## WHAT TO PRODUCE
Check every line of the data for the string "badFrame" and copy the ones that have it.

■ ■ ■ ■

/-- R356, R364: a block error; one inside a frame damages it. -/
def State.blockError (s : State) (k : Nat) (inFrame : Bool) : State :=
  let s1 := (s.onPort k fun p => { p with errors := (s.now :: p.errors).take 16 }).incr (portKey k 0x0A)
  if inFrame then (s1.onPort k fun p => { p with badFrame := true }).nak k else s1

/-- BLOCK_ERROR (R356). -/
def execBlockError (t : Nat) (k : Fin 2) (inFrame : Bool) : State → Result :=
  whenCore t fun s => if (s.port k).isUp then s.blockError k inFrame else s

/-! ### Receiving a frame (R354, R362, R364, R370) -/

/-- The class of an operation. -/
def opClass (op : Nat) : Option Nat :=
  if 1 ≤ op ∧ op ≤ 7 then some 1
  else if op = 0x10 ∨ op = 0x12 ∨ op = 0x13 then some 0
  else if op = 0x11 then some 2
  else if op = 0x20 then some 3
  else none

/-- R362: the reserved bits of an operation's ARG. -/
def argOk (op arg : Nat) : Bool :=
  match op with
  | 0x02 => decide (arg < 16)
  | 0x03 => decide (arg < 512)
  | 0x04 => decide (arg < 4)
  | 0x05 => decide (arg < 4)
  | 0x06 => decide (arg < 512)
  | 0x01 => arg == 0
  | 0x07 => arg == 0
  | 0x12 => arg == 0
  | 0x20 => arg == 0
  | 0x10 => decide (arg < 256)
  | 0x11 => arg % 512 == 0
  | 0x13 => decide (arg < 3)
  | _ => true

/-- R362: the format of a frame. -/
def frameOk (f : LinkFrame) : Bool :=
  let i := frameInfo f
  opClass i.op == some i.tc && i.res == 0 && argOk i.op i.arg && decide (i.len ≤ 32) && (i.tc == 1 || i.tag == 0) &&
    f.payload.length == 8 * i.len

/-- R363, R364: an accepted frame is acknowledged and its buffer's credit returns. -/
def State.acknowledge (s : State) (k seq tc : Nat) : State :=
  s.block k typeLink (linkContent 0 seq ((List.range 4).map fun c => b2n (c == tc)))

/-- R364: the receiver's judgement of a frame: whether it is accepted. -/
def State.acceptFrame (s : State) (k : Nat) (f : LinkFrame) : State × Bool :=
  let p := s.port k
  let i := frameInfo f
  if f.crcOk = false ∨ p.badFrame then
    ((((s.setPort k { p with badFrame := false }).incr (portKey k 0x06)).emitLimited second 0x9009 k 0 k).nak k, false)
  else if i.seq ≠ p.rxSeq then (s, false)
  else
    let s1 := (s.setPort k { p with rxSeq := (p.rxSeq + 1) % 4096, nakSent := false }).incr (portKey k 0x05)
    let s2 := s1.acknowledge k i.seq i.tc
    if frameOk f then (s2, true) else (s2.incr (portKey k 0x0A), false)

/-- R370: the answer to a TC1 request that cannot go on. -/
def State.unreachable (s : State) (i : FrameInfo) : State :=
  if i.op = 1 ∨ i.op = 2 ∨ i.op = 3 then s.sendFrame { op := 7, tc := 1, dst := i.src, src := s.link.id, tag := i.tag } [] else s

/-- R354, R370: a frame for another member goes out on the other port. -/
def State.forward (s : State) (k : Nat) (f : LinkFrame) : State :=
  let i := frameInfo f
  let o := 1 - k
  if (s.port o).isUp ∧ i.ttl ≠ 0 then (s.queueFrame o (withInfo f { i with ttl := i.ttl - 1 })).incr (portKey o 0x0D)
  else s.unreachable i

■ ■ ■ ■

## ANSWER BELOW
  if inFrame then (s1.onPort k fun p => { p with badFrame := true }).nak k else s1
  if f.crcOk = false ∨ p.badFrame then
    ((((s.setPort k { p with badFrame := false }).incr (portKey k 0x06)).emitLimited second 0x9009 k 0 k).nak k, false)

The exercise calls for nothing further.